Görüntülediğiniz mahkeme kararı henüz kesinleşmemiştir. Yararlı olması amacıyla eklenmiştir.

T.C.
İSTANBUL
BÖLGE ADLİYE MAHKEMESİ
12. HUKUK DAİRESİ
DOSYA NO: 2018/2494
KARAR NO: 2021/206
T Ü R K M İ L L E T İ A D I N A
İ S T İ N A F K A R A R I
İNCELENEN KARARIN
MAHKEMESİ: İSTANBUL ANADOLU 5. ASLİYE TİCARET MAHKEMESİ
TARİHİ: 16/05/2018
NUMARASI: 2014/552 Esas – 2018/511 Karar
DAVA: Tazminat
İSTİNAF KARAR TARİHİ: 16/02/2021
Davanın kısmen kabul-reddine ilişkin hükmün davacı vekili tarafından istinaf edilmesi üzerine düzenlenen rapor ve dosya kapsamı incelenip gereği görüşülüp düşünüldü;
DAVA : Davacı vekili dava dilekçesinde; Kadıköy … İcra Müdürlüğü’nün … ve … esas sayılı dosyaları ile borçlu şirket hakkında yapılan icra takibinde davalı bankaya haciz yazısı gönderilerek borcun tamamen kapanmasına ve bu durumun bildirilmesine kadar borçlunun hesabındaki paralara bloke konmasına ilişkin kararının tebliğ edildiğini, davalının borçlunun hesabına bloke konulduğunu bilmesine rağmen ceza dosyasına getirtilen hesap dökümlerinden davalının bloke konulduğu yazısını bildirmesinden sonra borçlunun hesabından üçüncü kişilere toplam 519.550-TL tutarında mevduatın aktarıldığının belirlendiğini, davalı bankanın kusurlu işlem ve eylemleri sonucunda davacının alacağına kavuşmasının hukuka aykırı bir biçimde engellendiğini belirterek, 450.000-TL’lik davacı zararının haksız fiilin gerçekleştiği tarihten itibaren işleyecek ticari faizi ile birlikte davalıdan tahsiline karar verilmesini talep etmiştir.
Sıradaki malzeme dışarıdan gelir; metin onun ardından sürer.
-- ==== Sys2Proof/WellFormed.lean ====
section
/-!
DEFINITION. What makes a command well formed: what its operands can be in the part the spec describes. A command that is
not well formed stands for nothing that can reach the block; the meanings are total on it all the same.
-/

namespace Sys2Proof

/-- The identity an initiator can carry (Tables 1.5 and 11.1): source, level and partition agree, and partitions 16-30
are never carried. -/
def Access.wf (a : Access) : Bool :=
  let s := a.src.toNat
  let p := a.part.toNat
  (p < 16 || p == 31) &&
  match a.level with
  | .p0 => decide (s < 4) || (decide (0x10 ≤ s) && decide (s < 0x10 + 70))
  | .p1 | .p2 => decide (8 ≤ s) && decide (s < 12)
  | .p3 => p == 31 && ([0x60, 0x61, 0x62, 0x67] : List Nat).contains s
  | .debug => p == 31 && (decide (s < 4) || s == 0x62)

/-- The bytes a read of host memory brings, where it brings any, are as many as were asked for. -/
def HostRead.sized (n : Nat) : HostRead → Bool
  | .bytes bs => bs.length == n
  | .error => true

/-- The staging registers of an entry: a slot has one, a region three (Tables 11.7 and 11.8). -/
def GateEntry.stages : GateEntry → Nat
  | .slot _ => 1
  | .region _ _ => 3

/-- A message of the chain (R353, R360): a type of Table 13.5, hops up to 7 as three bits hold them, a body of at most 511 flits of 28
bytes, of at most 15 in class C0. -/
def Msg.wf (m : Msg) : Bool :=
  let k := m.kind.toNat
  decide (m.body.length ≤ (if 8 ≤ k ∧ k ≤ 10 then 511 else 15) * 28)

/-- A flit on its way out is a HEAD or a BODY flit with its bytes 0–27 (Table 13.2, R345), of the class named. -/
def BadFlit.wf : BadFlit → Bool
  | .control => true
  | .failed f => f.all fun x => bitsOf x.1.toNat 1 1 == 1 && x.2.length == 28
  | .poisoned c f => f.all fun x => bitsOf x.1.toNat 1 1 == 1 && bitsOf x.1.toNat 2 2 == c.val && x.2.length == 28

/-- What boot reports: six channels of at most 16 GiB each (R17), at most four cores, two checkpoint slots (R447, R449). -/
def Boot.wf (b : Boot) : Bool :=
  b.channels.length == 6 && b.channels.all (fun c => decide (c.size.toNat ≤ 16384)) && decide (b.cores.length ≤ 4)
    && b.ckptEcc.length == 2

/-- The shape of a desk core's request (R320): AMO, LR and SC take an aligned word or doubleword, an AMO and an SC bring
data; a FENCE touches no byte. -/
def CoreOp.wf (k : CoreOp) (t : AccType) (addr len : Nat) : Bool :=
  let aligned := (len == 4 || len == 8) && addr % len == 0
  match k with
  | .plain => true
  | .amo _ _ _ | .sc _ _ => t == .w && aligned
  | .lr _ _ => t == .r && aligned
  | .fence _ _ => t == .r && len == 0

/-- A frame on an Ethernet port ends in its 4 bytes of FCS. -/
def frameSized (bs : List (BitVec 8)) : Bool := decide (4 ≤ bs.length)

/-- Whether a command is well formed. -/
def Instr.wf : Instr → Bool
  | .tbSnapGo a _ | .tbAdjAdj a _ | .tbAdjStep a _ | .vrdCommit a _ | .tgCtrlWrite a _ _ | .tgRephase a _ _ | .prtMgrWrite a _
  | .prtSwStart a _ _ | .prtSwStop a _ _ | .gateHold a _ _ | .gateApply a _ _ | .gateLock a _ _ | .evcSetpend a _ | .evcClrpend a _
  | .evcClaim a _ _ | .evcEoi a _ _ | .dskRunWrite a _ | .chnEnum a _ | .chnTrain a _ _ | .chnDown a _ _ | .chnSlip a _ _
  | .chnVaultWrite a _ | .chnLogicalWrite a _ | .rdnCmdTakeover a _ | .rdnCmdShadow a _ | .rdnCmdKeep a _ | .rdnCmdCkpt a _
  | .hwkClear a _ | .modeRequest a _ | .aoHoldSet a _ | .aoTrainInvalidate a _ | .mboxIn7Write a _ | .mboxOut7Write a _
  | .dbgTokenSubmit a _ _ | .dbgFuseSubmit a _ _ | .qd15UseWrite a _ | .qdTestWrite a _ _ | .laneSlip a _ _ _ | .injectSingle a _ _ _
  | .injectBurst a _ _ _ | .registerWrite a _ _ _ => a.wf
  | .gateStagingWrite a e i _ => a.wf && decide (i.val < e.stages)
  | .mgtWriteWords ws _ => decide (1 ≤ ws.length) && decide (ws.length ≤ 8)
  | .initiatorMemoryAccess a ⟨bar2, k, t⟩ addr len data =>
    a.wf && (t != .w || data.length == len) && decide (addr.toNat + len ≤ 2 ^ 40)
      && ((t != .x && k == .plain) || (decide (8 ≤ a.src.toNat) && decide (a.src.toNat < 12)))
      && (!bar2 || (decide (a.src.toNat < 4) && decide (addr.toNat + len ≤ 2 ^ 28)))
      && k.wf t addr.toNat len
  | .primeSequenceComplete b => b.wf
  | .ethFrameRx _ bs => frameSized bs
  | .auxReply _ (.ack bs) => decide (bs.length ≤ 16)
  | .evcSourceInput id _ => decide (1 ≤ id.val)
  | .doorbellRead _ page descs log => page.sized 128 && descs.all (HostRead.sized 64) && decide (descs.length ≤ 256) && log.sized 8
  | .flitCheckFail _ x => x.wf
  | .touchSlot _ samples => decide (samples.length ≤ 80) && samples.all fun x => decide (-2048 ≤ x) && decide (x ≤ 2047)
  | .enumRx _ m | .timeRx _ m _ | .readyRx _ m | .commitRx _ m | .helloRx _ m | .yieldRx _ m | .ctrlRx _ m | .streamRx _ m
  | .surfaceRx _ m | .ckptRx _ m | .messageForward _ m _ | .ringTakeover _ m | .ringShadow _ m | .ringKeep _ m | .swapPrep _ m
  | .swapAck _ m | .swapGo _ m | .swapArmed _ m | .swapCancel _ m => m.wf
  | _ => true

end Sys2Proof
end

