-- ==== Sys2Proof/Certificates/Slice0/Obligations.lean ====
section
/-!
DEFINITION. The statements for the provers.
-/

open Sys2Proof Sys2Proof.Machine

/-! ### Partitions (R270–R275) -/

/-- What the commands of the manager leave, as whole next states (R270–R274, Table 10.2). PART_CREATE of a FREE partition binds
it to its port, and writes the port's primary partition where the descriptor asks for it and the port is a PCIe one;
PART_GRANT sets one grant that conflicts with no other partition's, takes away nothing in use and names nothing absent;
PART_QUOTA sets the four quotas; PART_DESTROY of a BOUND partition with nothing in use leaves it FREE without grants and quotas.
Each of these four adds one to PRT_Pp_GEN of its partition and completes.
PART_STOP of an ACTIVE or FAULTED partition completes, drops what the partition fetched and enters STOPPING; one with no job and
no completion left goes on to BOUND, and the manager's own stays in STOPPING with that completion to write; in any other state it
completes and changes nothing. -/
def Obligations.Partitions : Prop :=
  ((∀ (q : Req) (s : State), Admitted s q (bodyMask [(16, 0, 8), (17, 0, 8), (18, 0, 1)]) → isManager s q = true →
    q.u8 16 ≤ 15 → q.u8 17 ≤ 4 → (s.part (q.u8 16)).state = .free →
    let prim : State := if q.bit 18 0 = true ∧ q.u8 17 < 4 then s.setFld (HIF_HP_PRIM (q.u8 17)) 0 5 (q.u8 16) else s
    exec (.partCreate q) s = .next (done (prim.setPart (q.u8 16)
      { s.part (q.u8 16) with state := .bound, port := q.u8 17, gen := (s.part (q.u8 16)).gen + 1 }) q 0x0101 stComplete))
  ∧ (∀ (q : Req) (s : State), Admitted s q (maskPartGrant q) → isManager s q = true → q.u8 16 ≤ 15 → q.u8 17 ≤ 8 →
    (s.part (q.u8 16)).state ≠ .free →
    (if q.u8 17 = 0 ∨ q.u8 17 = 8 then q.u16 20 < 2 ^ kindCount (q.u8 17) else q.u16 22 = 0 ∨ q.u16 20 + q.u16 22 ≤ kindCount (q.u8 17)) →
    let new := withGrant (s.part (q.u8 16)) (q.u8 17) (q.u16 20) (q.u16 22)
    (∀ o, o < 16 → o ≠ q.u8 16 → ∀ n, n < kindCount (q.u8 17) → granted new (q.u8 17) n = true → granted (s.part o) (q.u8 17) n = false) →
    (∀ n, n < kindCount (q.u8 17) → granted (s.part (q.u8 16)) (q.u8 17) n = true → granted new (q.u8 17) n = false →
      inUse s (q.u8 17) n = false) →
    ((q.u8 17 = 0 ∨ q.u8 17 = 8) → ∀ n, n < kindCount (q.u8 17) → granted new (q.u8 17) n = true →
      s.absent ((if q.u8 17 = 0 then 16 else 32) + n) = false) →
    (q.u8 17 = 0 → ∀ i, i < 8 → granted new 0 (2 * i) = true → (s.head (2 * i)).gang = true → granted new 0 (2 * i + 1) = true) →
    exec (.partGrant q) s = .next (done (s.setPart (q.u8 16) { new with gen := new.gen + 1 }) q 0x0102 stComplete))
  ∧ (∀ (q : Req) (s : State), Admitted s q (bodyMask [(16, 0, 8), (20, 0, 128)]) → isManager s q = true → q.u8 16 ≤ 15 →
    (s.part (q.u8 16)).state ≠ .free → q.u32 20 ≤ 262144 →
    exec (.partQuota q) s = .next (done (s.setPart (q.u8 16) { s.part (q.u8 16) with
      qLdg := q.u32 20, qDec := q.u32 24, qIpp := q.u32 28, qEnc := q.u32 32, gen := (s.part (q.u8 16)).gen + 1 }) q 0x0103 stComplete))
  ∧ (∀ (q : Req) (s : State), Admitted s q (bodyMask [(16, 0, 8)]) → isManager s q = true → q.u8 16 ≤ 15 →
    (s.part (q.u8 16)).state = .bound →
    (∀ k, k < 9 → ∀ n, n < kindCount k → granted (s.part (q.u8 16)) k n = true → inUse s k n = false) →
    let x := s.part (q.u8 16)
    let bare : Part := { gen := x.gen + 1, starts := x.starts, rings := x.rings, krings := x.krings, mirSeq := x.mirSeq }
    exec (.partDestroy q) s = .next (done (s.setPart (q.u8 16) bare) q 0x0105 stComplete)
      ∧ bare.state = .free ∧ (∀ k n, granted bare k n = false) ∧ bare.qLdg = 0 ∧ bare.qDec = 0 ∧ bare.qIpp = 0 ∧ bare.qEnc = 0))
  ∧ (∀ (q : Req) (s : State), Admitted s q (bodyMask [(16, 0, 8)]) → isManager s q = true → q.u8 16 ≤ 15 →
    (((s.part (q.u8 16)).state = .active ∨ (s.part (q.u8 16)).state = .faulted) →
      let t := (done s q 0x0104 stComplete).setPart (q.u8 16) { s.part (q.u8 16) with state := .stopping, fetched := [] }
      let idle := q.part.val ≠ q.u8 16 ∧ (s.part (q.u8 16)).backlog = [] ∧ (∀ j ∈ (done s q 0x0104 stComplete).jobs, j.req.part.val ≠ q.u8 16)
        ∧ (∀ c ∈ s.cpls, c.part ≠ q.u8 16)
      (idle → exec (.partStop q) s = .next (t.setPart (q.u8 16) { s.part (q.u8 16) with state := .bound, fetched := [] }))
        ∧ (¬ idle → exec (.partStop q) s = .next t))
    ∧ ((s.part (q.u8 16)).state ≠ .active → (s.part (q.u8 16)).state ≠ .faulted → exec (.partStop q) s = .next (done s q 0x0104 stComplete)))
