-- ==== Sys2Proof/Laws/Jobs.lean ====
section
/-!
SUPPORT. What accepting, refusing and ending a job can do, and what a register access can come to: each said once.
-/

namespace Sys2Proof.Machine

@[simp] theorem accept_eq (s : State) (q : Req) (op : Nat) : accept s q op = (accepted s q op, s.nextJob) := rfl

/-- The job just accepted is the one its number names. -/
@[simp] theorem accepted_job (s : State) (q : Req) (op : Nat) : (accepted s q op).job s.nextJob = some (jobOf s q op) := by
  simp [State.job, accepted, jobOf, List.filter_append]

/-- The completions of the ABORTs that wait for a job's end (R290). -/
def lateCpls (s : State) (j : Job) (id st : Nat) : List Cpl :=
  ((s.jobs.filter fun x => x.id != id).filter fun x => j.abortBy.contains x.id).map fun a =>
    cplOf a (BitVec.ofNat 16 (if st = stAborted then stComplete else stAbortLate)) (abortBody j.req.index j.req.ring.val st)

/-- Ending a job: its completion, and after it those of the ABORTs that wait for it. -/
theorem finish_some {s : State} {id : Nat} {j : Job} (st : Nat) (body : BitVec 128) (h : s.job id = some j) (hy : j.yielded = false) :
    finish s id st body =
      { s with jobs := (s.jobs.filter fun x => x.id != id).filter fun x => !j.abortBy.contains x.id
               cpls := s.cpls ++ cplOf j (BitVec.ofNat 16 st) body :: lateCpls s j id st } := by
  unfold finish lateCpls
  simp only [h, hy, Bool.false_eq_true, if_false, List.append_assoc, List.singleton_append]

/-- Where there is no job, nothing ends. -/
theorem finish_none {s : State} {id : Nat} (st : Nat) (body : BitVec 128) (h : s.job id = none) : finish s id st body = s := by
  unfold finish; simp only [h]

/-- Ending a job that no ABORT waits for. -/
theorem finish_plain {s : State} {id : Nat} {j : Job} (st : Nat) (body : BitVec 128) (h : s.job id = some j) (hy : j.yielded = false)
    (ha : j.abortBy = []) :
    finish s id st body = { s with jobs := s.jobs.filter (fun x => x.id != id), cpls := s.cpls ++ [cplOf j (BitVec.ofNat 16 st) body] } := by
  rw [finish_some st body h hy]
  simp [lateCpls, ha]

/-- Ending the job just accepted. -/
@[simp] theorem finish_accepted (s : State) (q : Req) (op st : Nat) (body : BitVec 128) :
    finish (accepted s q op) s.nextJob st body = done s q op st body := by
  rw [finish_plain st body (accepted_job s q op) rfl rfl]
  simp [accepted, done, cplOf, jobOf, List.filter_append]

/-- Ending the job just accepted after the command changed other things. -/
theorem finish_on {s t : State} {q : Req} {op : Nat} (st : Nat) (body : BitVec 128) (h : t.jobs = s.jobs ++ [jobOf s q op]) :
    finish t s.nextJob st body =
      { t with jobs := s.jobs.filter (fun x => x.id != s.nextJob), cpls := t.cpls ++ [cplOf (jobOf s q op) (BitVec.ofNat 16 st) body] } := by
  have hj : t.job s.nextJob = some (jobOf s q op) := by simp [State.job, h, jobOf, List.filter_append]
  rw [finish_plain st body hj rfl rfl]
  simp [h, jobOf, List.filter_append]

theorem rerouted_ok {s : State} {q : Req} (h : badCring s q = false) : rerouted s q = q := by
  unfold rerouted; simp [h]

/-- A command that meets the common conditions reaches its own checks. -/
theorem soile_admitted {s : State} {q : Req} {op mask : Nat} {run : State → Nat → State} (h : Admitted s q mask) :
    soile s q op mask true run = run (accepted s q op) s.nextJob := by
  obtain ⟨h1, h2, h3, h4, h5⟩ := h
  unfold soile
  simp [h1, h2, h3, h4, h5, rerouted_ok h4]

/-- The same for a command that completes at acceptance. -/
theorem soileNow_admitted {s : State} {q : Req} {op mask : Nat} {run : State → State × Nat × BitVec 128} (h : Admitted s q mask) :
    soileNow s q op mask true run =
      finish (run (accepted s q op)).1 s.nextJob (run (accepted s q op)).2.1 (run (accepted s q op)).2.2 := by
  unfold soileNow; rw [soile_admitted h]

/-- All that a Soile command can come to before its own checks (R285, R287). -/
theorem soile_cases (s : State) (q : Req) (op mask : Nat) (modeOk : Bool) (run : State → Nat → State) :
    (s.ctl.core = false ∧ soile s q op mask modeOk run = s) ∨
    (∃ st, st ∈ [stReserved, stBadCring, stModeDenied, stSwapPending] ∧
      soile s q op mask modeOk run = finish (accepted s (rerouted s q) op) s.nextJob st) ∨
    soile s q op mask modeOk run = run (accepted s (rerouted s q) op) s.nextJob := by
  unfold soile
  cases hc : s.ctl.core
  · simp
  · refine .inr ?_
    simp only [Bool.not_true, Bool.false_eq_true, if_false, accept_eq]
    split
    · exact .inl ⟨_, by simp, rfl⟩
    · split
      · exact .inl ⟨_, by simp, rfl⟩
      · split
        · exact .inl ⟨_, by simp, rfl⟩
        · split
          · exact .inl ⟨_, by simp, rfl⟩
          · exact .inr rfl

/-- A guard passes where no check fails. -/
theorem guardJob_pass {s : State} {id : Nat} {checks : List (Bool × Nat)} {go : State → State} (h : firstFail checks = none) :
    guardJob s id checks go = go s := by
  unfold guardJob; simp [h]

/-- All that a guarded command can come to. -/
theorem guardJob_cases (s : State) (id : Nat) (checks : List (Bool × Nat)) (go : State → State) :
    (∃ st, firstFail checks = some st ∧ guardJob s id checks go = finish s id st) ∨ (firstFail checks = none ∧ guardJob s id checks go = go s) := by
  unfold guardJob
  cases h : firstFail checks with
  | none => exact .inr ⟨rfl, rfl⟩
  | some st => exact .inl ⟨st, rfl, rfl⟩

/-- An access that its initiator can carry shows the mode the core is in. -/
theorem modeSeen_of_carries {s : State} {a : Access} {addr : Nat} (h : s.carries a addr = true) : modeSeen s a = s := by
  unfold modeSeen
  by_cases hd : fromDesk a = true
  · have hs : 8 ≤ a.src.toNat ∧ a.src.toNat < 12 := by simpa [fromDesk] using hd
    unfold State.carries at h
    by_cases hc : s.ctl.core = true
    · have : ¬ a.src.toNat < 4 := by omega
      simp only [hc, this, hs.2, if_true, if_false, Bool.not_true, Bool.false_eq_true] at h
      unfold deskCarries at h
      by_cases hm : (s.desk (a.src.toNat - 8)).mode = 0 <;> simp_all
    · simp_all
  · simp [hd]

/-- All that a register write which has arisen can come to. -/
theorem regEnter_cases (s : State) (a : Access) (addr : Nat) (v : Word) (f : State → State) :
    (regDec s a .w addr = .go ∧ regEnter s a addr v f = f s) ∨ (regDec s a .w addr = .ignored ∧ regEnter s a addr v f = s)
    ∨ (∃ g, regDec s a .w addr = .violation g ∧ regEnter s a addr v f = (violation s g a .w addr 0).fails a .w)
    ∨ (regDec s a .w addr = .held ∧
        regEnter s a addr v f = { s with heldAcc := s.heldAcc ++ [regHeld a addr v] }) := by
  unfold regEnter
  cases h : regDec s a .w addr with
  | go => exact .inl ⟨rfl, rfl⟩
  | ignored => exact .inr (.inl ⟨rfl, rfl⟩)
  | violation g => exact .inr (.inr (.inl ⟨g, rfl, rfl⟩))
  | held => exact .inr (.inr (.inr ⟨rfl, rfl⟩))

/-- A register write arises in the state that shows its initiator's mode, where that initiator can carry it. -/
theorem regAccess_cases (s : State) (a : Access) (addr : Nat) (v : Word) (f : State → State) :
    ((modeSeen s a).carries a addr = true ∧ regAccess s a addr v f = regEnter (modeSeen s a) a addr v f)
    ∨ ((modeSeen s a).carries a addr = false ∧ regAccess s a addr v f = s) := by
  unfold regAccess
  cases h : (modeSeen s a).carries a addr with
  | true => exact .inl ⟨rfl, rfl⟩
  | false => exact .inr ⟨rfl, rfl⟩

/-- A write that is let through is performed. -/
theorem regAccess_go {s : State} {a : Access} {addr : Nat} {v : Word} {f : State → State} (h : Reaches s a .w addr) :
    regAccess s a addr v f = f s := by
  unfold regAccess regEnter; simp [modeSeen_of_carries h.1, h.1, h.2]

/-- The plain effect of a write on its own register (R6, R8). -/
theorem plainWrite_cases (s : State) (addr : Nat) (v : Word) :
    (rowAt addr = none ∧ plainWrite s addr v = s) ∨
    (∃ r, rowAt addr = some r ∧ plainWrite s addr v = s.setReg addr (writeWord (s.reg addr) v (writeBits s addr r) r.w1c)) := by
  unfold plainWrite
  cases h : rowAt addr with
  | none => exact .inl ⟨rfl, rfl⟩
  | some r => exact .inr ⟨r, rfl, rfl⟩

end Sys2Proof.Machine
end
CEVAP: Davalı vekili cevap dilekçesinde; davaya konu alacağın zaman aşımına uğradığını, haciz yazılarının 28/07/2010 tarihinde müvekkili bankanın Sahrayıcedid şubesine tebliğ edildiğini, yazıya yasal süre içinde cevap verilerek haciz tatbik imkanının bulunmadığının bildirildiğini, üçüncü kişinin sorumluluğunun haciz müzekkeresinin ulaştığı tarihteki mevcut durumla sınırlı olup ileride doğmuş ve doğacak muhtemel hak ve alacaklar bakımından haciz uygulanmasının mümkün bulunmadığını bildirmiş, davanın reddine karar verilmesini talep etmiştir.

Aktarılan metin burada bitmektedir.